В первый раз почувствовав у себя на шее его ласково, будто успокаивающе гладящую руку, Паулюс опешил и остановился. Он попытался рассмотреть светлые глаза напротив, но темнота полностью их скрыла, оставив только по россыпи сверкающих песочных звёздочек. Паулюс с осторожностью поцеловал его снова и почувствовал, что поцелуй как будто бы взаимен... И ещё через несколько секунд оказалось, что это не счастливая ошибка. И что руки Рокоссовского, безумно сильные и мощные, обнимают аккуратно и, будто заранее извиняясь, скользят по спине... Это было слишком. Слишком сладко пахла черёмуха с пола, Паулюс в очередной раз перенасытился ароматом, голова закружилась и он, сам не проследив своего движения, совсем перебрался на Рокоссовского, обняв его коленями и руками и обессилено уронив голову на его плечо. Но и эта пауза была недолгой.
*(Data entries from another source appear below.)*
/-! ### The hub functions put in service -/

/-- `n` table entries of `len` bytes, the missing ones empty or zero. -/
def fullTable (n len : Nat) (l : List Bytes) : List Bytes := (List.range n).map fun i => slice (nth l i) 0 len

/-- The hub functions as the configuration in service gives them, with nothing carried over (R85, R147, R169, R187). -/
def placeHub (s : State) : State :=
  { s with
    alc := { ({} : Alc) with
      epoch := s.alc.epoch, rules := fullTable 256 32 s.cfg.rules, staging := fullTable 256 32 s.cfg.rules }
    cad := { ({} : Cadence) with
      loops := (List.range 64).map fun i => if loopUsed (nth s.cfg.loops i) then loopOf (nth s.cfg.loops i) else {}
      groups := (List.range 16).map fun i => { ({} : Group) with desc := nth s.cfg.groups i }
      stageLoops := (List.range 64).map fun i => nth s.cfg.loops i
      stageGroups := (List.range 16).map fun i => nth s.cfg.groups i }
    chr.stages := (List.range 48).map fun i =>
      { ({} : Stage) with state := if (posEntry s.cfg.positions i).isSome then 1 else 0 }
    chr.next := List.replicate 48 {} }

/-- The rings driven under a generation, which MRAM takes (R180). -/
def driveRings (gen : Nat) (takeover : Bool) (s : State) : State :=
  { s with
    nvHub.authGen := gen
    chr.authGen := gen
    chr.rings := s.chr.rings.zipIdx.map fun (x : Ring × Nat) =>
      if ringEnabled s x.2 then
        { x.1 with running := true, off := false, broken := false, failRun := 0, takeover := takeover, written := false, frame := [] }
      else x.1 }

/-- The generation after the greater of the own and another one (R180). -/
def nextGen (s : State) (other : Nat) : Nat := (max s.nvHub.authGen other + 1) % 65536

/-- The start of the rings at a boot or a cold start (R180): the generation follows the own one and the one shadowed. -/
def startRings (s : State) : State := driveRings (nextGen s s.chr.authGen) false (placeHub s)

/-! ### The shadow (R507, R509) -/

/-- What a shadow frame carries of a group. -/
def shadowGroup (t : Group) : ShadowGroup :=
  { mode := t.mode, hold := t.hold, holdUs := t.holdUs, stop := t.stop, kick := t.kick, g := t.g, overruns := t.overruns }

/-- A group with what a shadow frame carries of it. -/
def unshadowGroup (x : ShadowGroup) (t : Group) : Group :=
  { t with mode := x.mode, hold := x.hold, holdUs := x.holdUs, stop := x.stop, kick := x.kick, g := x.g, overruns := x.overruns }

/-- The shadow frame of the present boundary (R507). -/
def captureShadow (s : State) : ShadowFrame :=
  { switch := s.tdm.switchPending, kickstand := kicked s, authGen := s.chr.authGen, epoch := s.alc.epoch
    digest := slice s.cfg.sharedDigest 0 32
    grants := s.alc.grants, bufferOut := s.alc.bufferOut, assign := s.alc.assign
    otherHist := s.alc.otherHist, excessHist := s.alc.excessHist, host := s.alc.host
    outlets := s.alc.out.map fun o => (o.session, o.start, o.cls, o.deadline), response := s.alc.response
    groups := s.cad.groups.map shadowGroup, loops := s.cad.loops.map fun l => (l.x, l.flags)
    tickSeq := s.chr.rings.map (·.tickSeq), stages := s.chr.stages.map fun t => (t.state, t.clean)
    period := s.spk.period, nodes := s.spk.nodes, answers := s.spk.answers
    charge := s.stk.strings.map (·.charge), service := s.stk.strings.map (·.service)
    rules := s.alc.rules, groupDescs := s.cad.groups.map (·.desc), loopDescs := s.cad.loops.map (·.desc) }

/-- A loop in service under a descriptor: the present one where it is the same. -/
def placeLoop (l : Loop) (desc : Bytes) : Loop :=
  if l.desc == desc then l else if loopUsed desc then loopOf desc else {}

/-- The rule table and the descriptors in service at the partner (R509). -/
def takeService (rules groups loops : List Bytes) (s : State) : State :=
  { s with
    alc.rules := rules
    cad.groups := s.cad.groups.zipIdx.map fun (x : Group × Nat) => { x.1 with desc := nth groups x.2 }
    cad.loops := s.cad.loops.zipIdx.map fun (x : Loop × Nat) => placeLoop x.1 (nth loops x.2) }

/-- A node of the shadowed slot map, with what this part has heard of it itself (R350, R541). -/
def shadowNode (s : State) (n : Node) : Node :=
  match s.spk.nodes.find? fun m => m.node == n.node with
  | some m => { n with missed := m.missed, silent := m.silent, heard := m.heard }
  | none => { n with missed := 0, silent := 0, heard := false }

/-- A complete shadow into the state that it shadows (R507, R513). -/
def applyShadow (f : ShadowFrame) (s : State) : State :=
  { s with
    alc.epoch := f.epoch
    alc.grants := f.grants
    alc.bufferOut := f.bufferOut
    alc.buffer := f.bufferOut
    alc.pOther := f.otherHist.foldl max 0
    alc.plan := []
    alc.assign := f.assign
    alc.otherHist := f.otherHist
    alc.excessHist := f.excessHist
    alc.host := f.host
    alc.response := f.response
    alc.out := (s.alc.out.zip f.outlets).zipIdx.map fun (x : (OutletIn × (Bool × Nat × Option Nat × Option Nat)) × Nat) =>
      { x.1.1 with
        session := x.1.2.1, start := x.1.2.2.1, cls := x.1.2.2.2.1, deadline := x.1.2.2.2.2
        lost := x.1.1.lost && !f.nodes.any fun n => n.state == 0 && n.post != 0 && n.post == outPost (outCfg s (x.2 + 1)) }
    cad.groups := (s.cad.groups.zip f.groups).map fun (x : Group × ShadowGroup) => unshadowGroup x.2 x.1
    cad.loops := (s.cad.loops.zip f.loops).map fun (x : Loop × (List Int × Nat)) => { x.1 with x := x.2.1, flags := x.2.2 }
    chr.authGen := f.authGen
    chr.stages := (s.chr.stages.zip f.stages).map fun (x : Stage × (Nat × Nat)) => { x.1 with state := x.2.1, clean := x.2.2 }
    spk.nodes := f.nodes.map (shadowNode s)
    spk.answers := f.answers
    stk.strings := (s.stk.strings.zip f.charge).map fun (x : StackStr × Nat) => { x.1 with charge := x.2 } }

/-- A shadow frame that may be used: complete, CRC right, shared sections equal (R508, R509). -/
def shadowGood (s : State) (f : ShadowFrame) : Bool := f.crcOk && f.digest == slice s.cfg.sharedDigest 0 32

/-- A part without authority that shadows its partner. -/
def shadows (s : State) : Bool := paired s && (s.tdm.state == .standby || s.tdm.state == .syncing)

/-- A part that has counted 1,000 clean shadow epochs is STANDBY (R509); not in Kickstand (R506). -/
def settleEligible (s : State) : State :=
  if s.tdm.state == .syncing && !kicked s && 1000 ≤ s.tdm.eligible then raise evTdmEligible (tdmEnter .standby s) else s

/-- A shadow frame that may be used is received. -/
def takeShadow (f : ShadowFrame) (s : State) : State :=
  let s1 := applyShadow f { s with
    tdm.shadow := some f, tdm.shadowAge := some 0, tdm.missing := 0, tdm.digestMatch := true, tdm.heartbeat := true
    tdm.partner := if s.tdm.state == .standby then 1 else 4
    tdm.eligible := if s.tdm.state == .syncing && s.tdm.bulk && !kicked s then s.tdm.eligible + 1 else s.tdm.eligible }
  settleEligible (if s.tdm.bulk then takeService f.rules f.groupDescs f.loopDescs s1 else s1)

/-- SHADOW_FRAME_RECEIVED (R508, R509). -/
def execShadowFrameReceived (f : ShadowFrame) (s : State) : Res :=
  .next (
    if !(up s && shadows s) then s
    else if shadowGood s f then takeShadow f s
    else
      let s1 := { s with tdm.eligible := 0, tdm.heartbeat := true }
      if f.crcOk then raise evTdmMismatch { s1 with tdm.digestMatch := false } else s1)

/-- SHADOW_FRAMES_MISSING (R509, R520): the third frame in a row is missing; a part that holds authority finds its partner no
longer STANDBY. -/
def execShadowFramesMissing (s : State) : Res :=
  .next (
    if !(up s && paired s) then s
    else if s.tdm.state == .standby then raise evTdmPartnerLost (tdmSync s)
    else if s.tdm.state == .active then raise evTdmPartnerLost (tdmEnter .alone { s with tdm.partner := 3, tdm.switchPending := false })
    else s)

/-- BULK_TRANSFER_RECEIVED (R509). -/
def execBulkTransferReceived (rules groups loops : List Bytes) (authGen period : Nat) (s : State) : Res :=
  .next (
    if !(up s && shadows s) then s
    else takeService (fullTable 256 32 rules) groups loops { s with
      nvHub.authGen := max s.nvHub.authGen authGen
      nvHub.period := max s.nvHub.period period
      alc.staging := fullTable 256 32 rules
      tdm.bulk := true
      tdm.eligible := 0 })

/-- STANDBY_ELIGIBLE (R509): the count is complete, or the partner of a part that holds authority has entered STANDBY. -/
def execStandbyEligible (s : State) : Res :=
  .next (
    if !(up s && paired s) then s
    else if s.tdm.state == .alone then tdmEnter .active { s with tdm.partner := 2 }
    else settleEligible s)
Паулюс услышал и сквозь крепко запертые ресницы увидел, как позади разгорается свет. Второе действие закончилось, антракт. Пестрящие аплодисменты долго не стихали. Отчего-то замёрзнув, Паулюс всё ближе жался к Рокоссовскому и не желал его отпускать. Момент опустошающей торопливости и болезненной страсти прошёл вместе с темнотой. Паулюс боялся отстраниться, понимая, что из деликатности Костя его не отталкивает, но стоит отпустить его, он уйдёт, ведь это так очевидно, а то, что произошло только что, и так безгранично много... Ведь от Рокоссовского пахнет дымом, медью, черемшой и чем-то новым... Впрочем нет, иллюзии. Погибающая черёмуха всё забивает... Только бы не говорить, только бы не расставаться, ведь если расстанутся, то это точно навсегда, в этом Паулюс был уверен, а его огромное чувство привязанности и любви выхолаживало его изнутри так сильно, что толкало всё ближе к источнику ценного тепла, крича не давать ему уйти.
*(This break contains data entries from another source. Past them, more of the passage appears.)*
-- ==== Sys2Proof/Machine/Images.lean ====
section
/-!
DEFINITION. Firmware and configuration images (R14, R83 to R85, R474 to R476): which verify, which slot is the inactive one,
and what a boot selects. Readings: log entry 30.
-/
namespace Sys2Proof.Machine

/-- The firmware image on trial is the one running (R106). -/
def trialRunning (s : State) : Bool := s.nv.onTrial && s.sys.trial == 1

/-- The inactive firmware slot: the one that does not run; where the boot ROM serves, the one not preferred (R86, R106). -/
def inactiveFw (s : State) : Nat :=
  if s.sys.phase = .failed then 1 - s.nv.preferred else if s.sys.imageB then 0 else 1

/-- The inactive configuration slot: the one not in service, slot A where none is. -/
def inactiveCfg (s : State) : Nat := if s.sys.configSel = 0 then 1 else 0

/-- Bytes of a firmware or configuration slot (internal address map). -/
def imageSlotSize (target : Nat) : Nat := if target = 0 then 16777216 else 2097152

/-- The signer certificate chains to slot 2 (R474); in SCRAPPED, where R95 has wiped that slot, it is not asked. -/
def signerOk (s : State) (f : FwImage) : Bool :=
  f.signerUsage == 0x40 && (lifecycle s == lcScrapped || (publicOf s 2 != [] && f.signerIssuer == publicOf s 2))

/-- A firmware image verifies (R83, R474). -/
def fwVerifies (s : State) (f : FwImage) : Bool :=
  f.magicOk && signerOk s f && sigOk f.sig f.signer f.headerBytes && f.digestOk && s.nv.fwMin ≤ f.fwCtr && s.nv.legalMin ≤ f.legalCtr

/-- The fields of a configuration header that its signature covers (R476). -/
def cfgSigned (c : ConfigImage) : Bytes :=
  ascii "DCF1" ++ u8 c.role ++ u32 c.generation ++ u32 c.length ++ slice c.digest 0 32

/-- The signature of a configuration image is valid (R476). -/
def cfgSignatureOk (s : State) (c : ConfigImage) : Bool :=
  c.digestOk && (sigOk c.sig (publicOf s 4) (cfgSigned c) ||
    (lifecycle s == lcManufacture && publicOf s 2 != [] && c.issuer == publicOf s 2 && sigOk c.sig c.sig.key (cfgSigned c)))

/-- The configuration slot `i`. -/
def cfgSlot (s : State) (i : Nat) : CfgSlot := nth s.nv.cfg i

/-- A slot holds an image with a valid signature. -/
def cfgSigned1 (s : State) (i : Nat) : Bool := (cfgSlot s i).present && cfgSignatureOk s (cfgSlot s i).image

/-- A slot's image qualifies for service under the strapped role (R85). -/
def cfgQualifies (s : State) (i : Nat) : Bool :=
  cfgSigned1 s i && (cfgSlot s i).image.role == s.sys.roleStrap && (imageVerdict s (cfgSlot s i).image).isNone

/-- A valid strap combination (table of role straps, R12). -/
def strapValid (role node : Nat) : Bool :=
  match role with
  | 1 | 3 | 4 | 5 => node == 0
  | 2 => 1 ≤ node && node ≤ 6
  | 6 => node ≤ 3
  | _ => false

/-- The configuration slot that goes into service: 255 for none (R13, R85). DESIGN CHOICE (log entry 31): of two qualifying images
of equal generation it is the one in slot A. -/
def selectCfg (s : State) : Nat :=
  if !strapValid s.sys.roleStrap s.sys.nodeStrap then 255
  else if cfgQualifies s 0 && cfgQualifies s 1 then
    (if (cfgSlot s 0).image.generation < (cfgSlot s 1).image.generation then 1 else 0)
  else if cfgQualifies s 0 then 0 else if cfgQualifies s 1 then 1 else 255

/-- The Kickstand cause of a boot without a configuration in service (R13, R14). -/
def configCause (s : State) : Option Nat :=
  if !strapValid s.sys.roleStrap s.sys.nodeStrap then some 0x0101
  else if s.sys.configSel != 255 then none
  else
    let named (p : Nat → Bool) : Bool := [0, 1].any fun i => cfgSigned1 s i && p (cfgSlot s i).image.role
    if named (· != s.sys.roleStrap) && !named (· == s.sys.roleStrap) then some 0x0103 else some 0x0102

/-- The record of an image that the boot or an activation refuses (R475): firmware 0 or configuration 1, slot. -/
def imageRefused (kind slot : Nat) (s : State) : State := record 0x3C07 srcBoot (u8 kind ++ u8 slot) s

/-- The records of a configuration image that does not qualify: its signature, its role, or the check of R42 (R14, R475). -/
def noteCfg (s : State) (i : Nat) : State :=
  if !(cfgSlot s i).present then s
  else if !cfgSigned1 s i then imageRefused 1 i s
  else if (cfgSlot s i).image.role != s.sys.roleStrap then record (unstatedCode 1 0) srcBoot (u8 i ++ u8 1) s
  else if (imageVerdict s (cfgSlot s i).image).isSome then record (unstatedCode 1 0) srcBoot (u8 i ++ u8 2) s
  else s

/-- The preferred firmware image after the trial's book-keeping at a boot (R84): a trial image runs for one boot. DESIGN CHOICE
(log entry 31): a boot that a reset ends before IMAGES_VERIFIED has not run the image, and the next boot tries it again. -/
def settleTrial (s : State) : State :=
  if s.nv.onTrial && s.nv.trialRan then
    let p := 1 - s.nv.preferred
    record 0x3102 srcBoot (u8 2 ++ u8 p) { s with
      nv.preferred := p, nv.onTrial := false, nv.trialRan := false, sys.trial := 2 }
  else if s.nv.onTrial then { s with nv.trialRan := true, sys.trial := 1 }
  else { s with sys.trial := 0 }

/-- The firmware image of a slot. -/
def fwSlot (s : State) (i : Nat) : FwImage := (nth s.nv.fw i).image

/-- The part runs firmware image `i` (R80). -/
def runImage (i : Nat) (s : State) : State := { s with sys.imageB := i == 1 }

/-- The firmware selection of a boot (R83, R84): none where both images fail. -/
def selectFw (s : State) : Option State × State :=
  let s1 := settleTrial s
  let p := s1.nv.preferred
  if fwVerifies s1 (fwSlot s1 p) then (some (runImage p s1), s1)
  else
    let s2 := imageRefused 0 p s1
    if fwVerifies s2 (fwSlot s2 (1 - p)) then
      let s3 := record 0x3102 srcBoot (u8 1 ++ u8 (1 - p))
        (runImage (1 - p) { s2 with sys.trial := if s2.sys.trial = 1 then 0 else s2.sys.trial })
      (some s3, s3)
    else (none, imageRefused 0 (1 - p) s2)

end Sys2Proof.Machine
end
- Что же за ужасный поступок, Костенька? - Паулюс произнёс это едва слышно, оторвавшись от плеча и медленно гладя губами край его уха. Сразу после пришлось покорно послушаться и, низко опустив лицо и внешне успокоившись, слезть с него и сесть обратно на стул рядом. Но с одним Паулюс не смог справиться. Увидев его руку, он поймал её, поднял и костяшками пальцев, испещрённых узорами мелких старых шрамов, прижал к губам. Так было намного легче. И смотреть на него и слышать его голос, потому что и то и другое было невыносимо. Невыносимо много, неохватно...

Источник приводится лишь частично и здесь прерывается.